Set out exactly every line of the entries below, starting at the line that holds "(s.fetched n).timaCounter = s.timaCounter := rfl" and stopping after the line that holds "(s.fetched n).ie = s.ie := rfl".
MATERIALS PROVIDED START
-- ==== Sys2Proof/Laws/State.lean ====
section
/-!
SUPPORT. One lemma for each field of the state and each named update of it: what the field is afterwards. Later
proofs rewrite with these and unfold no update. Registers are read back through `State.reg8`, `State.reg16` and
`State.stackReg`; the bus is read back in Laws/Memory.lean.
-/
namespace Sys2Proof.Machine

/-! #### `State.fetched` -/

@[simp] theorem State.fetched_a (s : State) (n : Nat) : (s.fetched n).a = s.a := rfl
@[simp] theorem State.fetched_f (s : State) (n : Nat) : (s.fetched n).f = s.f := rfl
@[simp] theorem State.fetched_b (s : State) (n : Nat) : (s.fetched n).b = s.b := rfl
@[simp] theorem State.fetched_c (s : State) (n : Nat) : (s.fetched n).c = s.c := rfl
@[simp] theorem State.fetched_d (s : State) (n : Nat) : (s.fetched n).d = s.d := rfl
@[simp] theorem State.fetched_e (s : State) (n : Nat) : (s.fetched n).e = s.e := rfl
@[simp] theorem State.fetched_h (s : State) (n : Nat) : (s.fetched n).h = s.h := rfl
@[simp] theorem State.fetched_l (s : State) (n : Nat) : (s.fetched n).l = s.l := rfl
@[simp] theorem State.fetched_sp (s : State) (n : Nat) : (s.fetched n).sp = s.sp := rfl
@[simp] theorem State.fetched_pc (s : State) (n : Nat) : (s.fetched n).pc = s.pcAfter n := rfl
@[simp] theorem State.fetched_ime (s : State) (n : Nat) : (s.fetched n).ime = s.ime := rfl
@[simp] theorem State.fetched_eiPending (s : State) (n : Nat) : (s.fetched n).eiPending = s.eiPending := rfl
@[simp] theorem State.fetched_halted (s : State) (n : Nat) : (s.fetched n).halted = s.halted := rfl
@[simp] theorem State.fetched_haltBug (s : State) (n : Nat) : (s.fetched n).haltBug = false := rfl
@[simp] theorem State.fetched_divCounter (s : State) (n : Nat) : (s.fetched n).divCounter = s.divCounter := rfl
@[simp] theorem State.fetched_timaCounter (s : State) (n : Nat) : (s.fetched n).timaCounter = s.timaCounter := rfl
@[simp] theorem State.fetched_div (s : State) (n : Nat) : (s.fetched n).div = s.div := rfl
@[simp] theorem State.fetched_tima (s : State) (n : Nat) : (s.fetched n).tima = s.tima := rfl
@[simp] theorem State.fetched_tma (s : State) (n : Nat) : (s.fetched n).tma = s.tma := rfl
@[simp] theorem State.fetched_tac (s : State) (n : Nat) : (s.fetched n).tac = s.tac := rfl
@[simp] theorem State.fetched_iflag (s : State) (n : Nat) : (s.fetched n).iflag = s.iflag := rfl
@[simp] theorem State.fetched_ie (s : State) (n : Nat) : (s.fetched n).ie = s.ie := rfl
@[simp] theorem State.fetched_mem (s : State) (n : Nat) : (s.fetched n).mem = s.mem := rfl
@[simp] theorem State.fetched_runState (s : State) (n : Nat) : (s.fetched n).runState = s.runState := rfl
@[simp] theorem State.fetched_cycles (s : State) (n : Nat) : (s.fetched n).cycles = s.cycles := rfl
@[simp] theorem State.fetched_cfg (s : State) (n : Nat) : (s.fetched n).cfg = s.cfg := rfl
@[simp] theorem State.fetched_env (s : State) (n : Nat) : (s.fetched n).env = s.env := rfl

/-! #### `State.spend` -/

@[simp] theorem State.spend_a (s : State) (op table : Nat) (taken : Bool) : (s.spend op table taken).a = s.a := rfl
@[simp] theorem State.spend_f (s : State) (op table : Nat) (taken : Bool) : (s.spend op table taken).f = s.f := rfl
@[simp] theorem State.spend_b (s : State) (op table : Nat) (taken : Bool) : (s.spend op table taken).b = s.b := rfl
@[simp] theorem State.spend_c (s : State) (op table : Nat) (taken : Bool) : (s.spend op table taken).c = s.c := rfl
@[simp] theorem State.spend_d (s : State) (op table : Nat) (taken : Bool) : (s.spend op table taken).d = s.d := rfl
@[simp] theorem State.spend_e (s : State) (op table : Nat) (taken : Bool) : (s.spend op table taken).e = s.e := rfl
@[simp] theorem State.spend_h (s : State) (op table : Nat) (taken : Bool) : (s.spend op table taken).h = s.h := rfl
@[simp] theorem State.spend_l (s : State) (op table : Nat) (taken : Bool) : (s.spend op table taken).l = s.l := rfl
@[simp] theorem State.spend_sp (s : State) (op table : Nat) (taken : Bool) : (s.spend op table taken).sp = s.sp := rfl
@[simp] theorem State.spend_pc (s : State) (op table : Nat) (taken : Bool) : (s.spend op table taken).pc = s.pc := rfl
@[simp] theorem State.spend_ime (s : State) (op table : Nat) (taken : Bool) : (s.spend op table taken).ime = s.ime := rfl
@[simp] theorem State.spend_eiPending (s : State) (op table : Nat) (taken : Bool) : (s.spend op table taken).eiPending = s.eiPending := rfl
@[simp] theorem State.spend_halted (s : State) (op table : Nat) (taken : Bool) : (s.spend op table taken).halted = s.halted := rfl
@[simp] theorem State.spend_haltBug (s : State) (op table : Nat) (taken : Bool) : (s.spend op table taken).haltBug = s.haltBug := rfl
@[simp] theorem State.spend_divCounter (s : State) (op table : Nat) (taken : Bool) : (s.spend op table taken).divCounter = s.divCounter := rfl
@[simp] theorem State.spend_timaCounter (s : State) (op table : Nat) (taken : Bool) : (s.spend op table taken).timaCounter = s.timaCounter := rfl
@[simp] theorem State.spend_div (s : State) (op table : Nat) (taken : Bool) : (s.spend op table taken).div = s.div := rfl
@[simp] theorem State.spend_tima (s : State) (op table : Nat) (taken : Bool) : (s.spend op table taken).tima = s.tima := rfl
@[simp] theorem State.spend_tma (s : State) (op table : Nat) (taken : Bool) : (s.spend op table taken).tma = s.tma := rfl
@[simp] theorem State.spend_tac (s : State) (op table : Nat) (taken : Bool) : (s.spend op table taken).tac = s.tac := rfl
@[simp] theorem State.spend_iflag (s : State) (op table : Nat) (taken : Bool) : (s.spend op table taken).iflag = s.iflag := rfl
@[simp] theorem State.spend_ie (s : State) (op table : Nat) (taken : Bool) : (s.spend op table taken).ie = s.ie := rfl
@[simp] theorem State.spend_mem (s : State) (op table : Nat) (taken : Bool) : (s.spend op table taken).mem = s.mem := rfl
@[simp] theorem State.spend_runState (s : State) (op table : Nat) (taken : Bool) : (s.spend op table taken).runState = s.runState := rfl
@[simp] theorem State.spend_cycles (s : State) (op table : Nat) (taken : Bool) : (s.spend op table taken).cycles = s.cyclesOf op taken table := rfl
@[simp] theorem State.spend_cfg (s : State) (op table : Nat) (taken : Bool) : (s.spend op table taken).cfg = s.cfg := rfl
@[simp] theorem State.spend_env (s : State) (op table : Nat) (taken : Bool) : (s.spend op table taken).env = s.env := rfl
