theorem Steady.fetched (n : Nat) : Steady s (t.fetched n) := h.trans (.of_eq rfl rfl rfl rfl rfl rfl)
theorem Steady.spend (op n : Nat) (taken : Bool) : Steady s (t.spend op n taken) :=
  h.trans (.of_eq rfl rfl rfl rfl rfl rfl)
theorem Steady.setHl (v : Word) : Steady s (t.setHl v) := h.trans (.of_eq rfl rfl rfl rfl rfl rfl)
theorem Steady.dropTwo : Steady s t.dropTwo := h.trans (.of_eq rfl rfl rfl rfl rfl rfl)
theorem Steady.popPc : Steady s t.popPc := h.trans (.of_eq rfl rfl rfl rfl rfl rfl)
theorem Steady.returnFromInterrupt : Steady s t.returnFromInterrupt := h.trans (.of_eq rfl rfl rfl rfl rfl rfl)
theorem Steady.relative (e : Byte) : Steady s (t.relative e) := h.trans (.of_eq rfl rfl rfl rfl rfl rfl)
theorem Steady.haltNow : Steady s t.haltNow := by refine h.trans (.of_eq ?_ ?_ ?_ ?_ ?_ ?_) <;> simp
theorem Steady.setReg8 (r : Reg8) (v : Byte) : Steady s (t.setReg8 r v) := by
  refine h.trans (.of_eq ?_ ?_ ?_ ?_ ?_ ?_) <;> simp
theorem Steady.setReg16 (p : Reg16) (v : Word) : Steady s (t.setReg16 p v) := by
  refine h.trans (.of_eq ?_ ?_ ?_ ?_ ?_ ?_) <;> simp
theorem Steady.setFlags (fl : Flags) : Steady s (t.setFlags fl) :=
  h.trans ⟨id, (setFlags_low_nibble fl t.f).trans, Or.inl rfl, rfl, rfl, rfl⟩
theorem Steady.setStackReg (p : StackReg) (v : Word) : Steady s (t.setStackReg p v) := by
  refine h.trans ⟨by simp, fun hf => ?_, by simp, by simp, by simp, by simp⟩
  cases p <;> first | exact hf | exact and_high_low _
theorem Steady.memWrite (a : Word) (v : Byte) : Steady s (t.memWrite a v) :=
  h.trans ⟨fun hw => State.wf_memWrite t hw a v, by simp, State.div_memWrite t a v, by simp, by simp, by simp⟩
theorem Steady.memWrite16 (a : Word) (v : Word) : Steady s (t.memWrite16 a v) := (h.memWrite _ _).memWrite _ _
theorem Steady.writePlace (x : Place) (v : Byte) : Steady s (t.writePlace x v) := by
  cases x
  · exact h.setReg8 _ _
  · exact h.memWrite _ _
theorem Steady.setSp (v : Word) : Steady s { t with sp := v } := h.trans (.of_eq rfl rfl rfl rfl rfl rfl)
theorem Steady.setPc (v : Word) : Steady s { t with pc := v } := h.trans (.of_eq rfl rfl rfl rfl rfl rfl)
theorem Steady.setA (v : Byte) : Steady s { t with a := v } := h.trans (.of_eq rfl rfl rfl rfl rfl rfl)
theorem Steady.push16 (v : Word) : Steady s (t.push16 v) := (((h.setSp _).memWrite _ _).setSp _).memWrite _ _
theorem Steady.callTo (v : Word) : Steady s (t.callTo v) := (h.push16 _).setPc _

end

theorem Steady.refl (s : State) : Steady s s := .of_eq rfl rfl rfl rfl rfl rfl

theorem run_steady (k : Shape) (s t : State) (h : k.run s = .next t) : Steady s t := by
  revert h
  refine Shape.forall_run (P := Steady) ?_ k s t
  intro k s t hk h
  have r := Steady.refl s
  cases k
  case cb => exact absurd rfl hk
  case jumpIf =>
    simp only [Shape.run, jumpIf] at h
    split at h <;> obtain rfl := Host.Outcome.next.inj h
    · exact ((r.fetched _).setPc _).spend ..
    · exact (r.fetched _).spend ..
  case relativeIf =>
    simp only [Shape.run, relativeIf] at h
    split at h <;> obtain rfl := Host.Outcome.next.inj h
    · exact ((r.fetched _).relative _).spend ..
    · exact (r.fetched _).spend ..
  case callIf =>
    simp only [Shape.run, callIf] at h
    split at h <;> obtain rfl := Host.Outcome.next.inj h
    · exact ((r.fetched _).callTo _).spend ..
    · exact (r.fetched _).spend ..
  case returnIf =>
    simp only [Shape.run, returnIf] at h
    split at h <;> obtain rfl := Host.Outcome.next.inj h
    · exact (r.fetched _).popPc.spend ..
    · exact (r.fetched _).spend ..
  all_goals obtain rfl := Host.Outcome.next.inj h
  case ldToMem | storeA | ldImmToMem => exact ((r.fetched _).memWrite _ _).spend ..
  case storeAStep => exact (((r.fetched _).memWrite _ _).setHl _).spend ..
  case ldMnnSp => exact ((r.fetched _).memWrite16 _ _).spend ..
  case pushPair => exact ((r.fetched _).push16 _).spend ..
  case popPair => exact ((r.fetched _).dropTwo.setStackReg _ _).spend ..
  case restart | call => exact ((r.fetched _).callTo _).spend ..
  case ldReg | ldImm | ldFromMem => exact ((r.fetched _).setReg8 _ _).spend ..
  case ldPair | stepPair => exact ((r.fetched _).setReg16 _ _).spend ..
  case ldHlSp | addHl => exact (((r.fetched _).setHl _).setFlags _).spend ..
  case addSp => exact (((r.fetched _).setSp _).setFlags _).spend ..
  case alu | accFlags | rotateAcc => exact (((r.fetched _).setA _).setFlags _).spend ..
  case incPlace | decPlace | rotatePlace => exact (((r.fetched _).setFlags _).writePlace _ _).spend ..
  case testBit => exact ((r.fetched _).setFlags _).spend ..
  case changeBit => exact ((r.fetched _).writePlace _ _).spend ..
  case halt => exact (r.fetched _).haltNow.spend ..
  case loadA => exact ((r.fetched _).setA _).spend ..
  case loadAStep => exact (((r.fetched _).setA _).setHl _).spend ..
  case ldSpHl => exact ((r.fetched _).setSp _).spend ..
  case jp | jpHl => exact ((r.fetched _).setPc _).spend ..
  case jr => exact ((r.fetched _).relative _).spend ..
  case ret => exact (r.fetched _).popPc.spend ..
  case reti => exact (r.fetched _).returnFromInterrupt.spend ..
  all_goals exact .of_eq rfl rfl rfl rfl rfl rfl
MATERIALS PROVIDED END
= TASK RESULT =
@[simp] theorem State.fetched_timaCounter (s : State) (n : Nat) : (s.fetched n).timaCounter = s.timaCounter := rfl
@[simp] theorem State.fetched_div (s : State) (n : Nat) : (s.fetched n).div = s.div := rfl
@[simp] theorem State.fetched_tima (s : State) (n : Nat) : (s.fetched n).tima = s.tima := rfl
@[simp] theorem State.fetched_tma (s : State) (n : Nat) : (s.fetched n).tma = s.tma := rfl
@[simp] theorem State.fetched_tac (s : State) (n : Nat) : (s.fetched n).tac = s.tac := rfl
@[simp] theorem State.fetched_iflag (s : State) (n : Nat) : (s.fetched n).iflag = s.iflag := rfl
@[simp] theorem State.fetched_ie (s : State) (n : Nat) : (s.fetched n).ie = s.ie := rfl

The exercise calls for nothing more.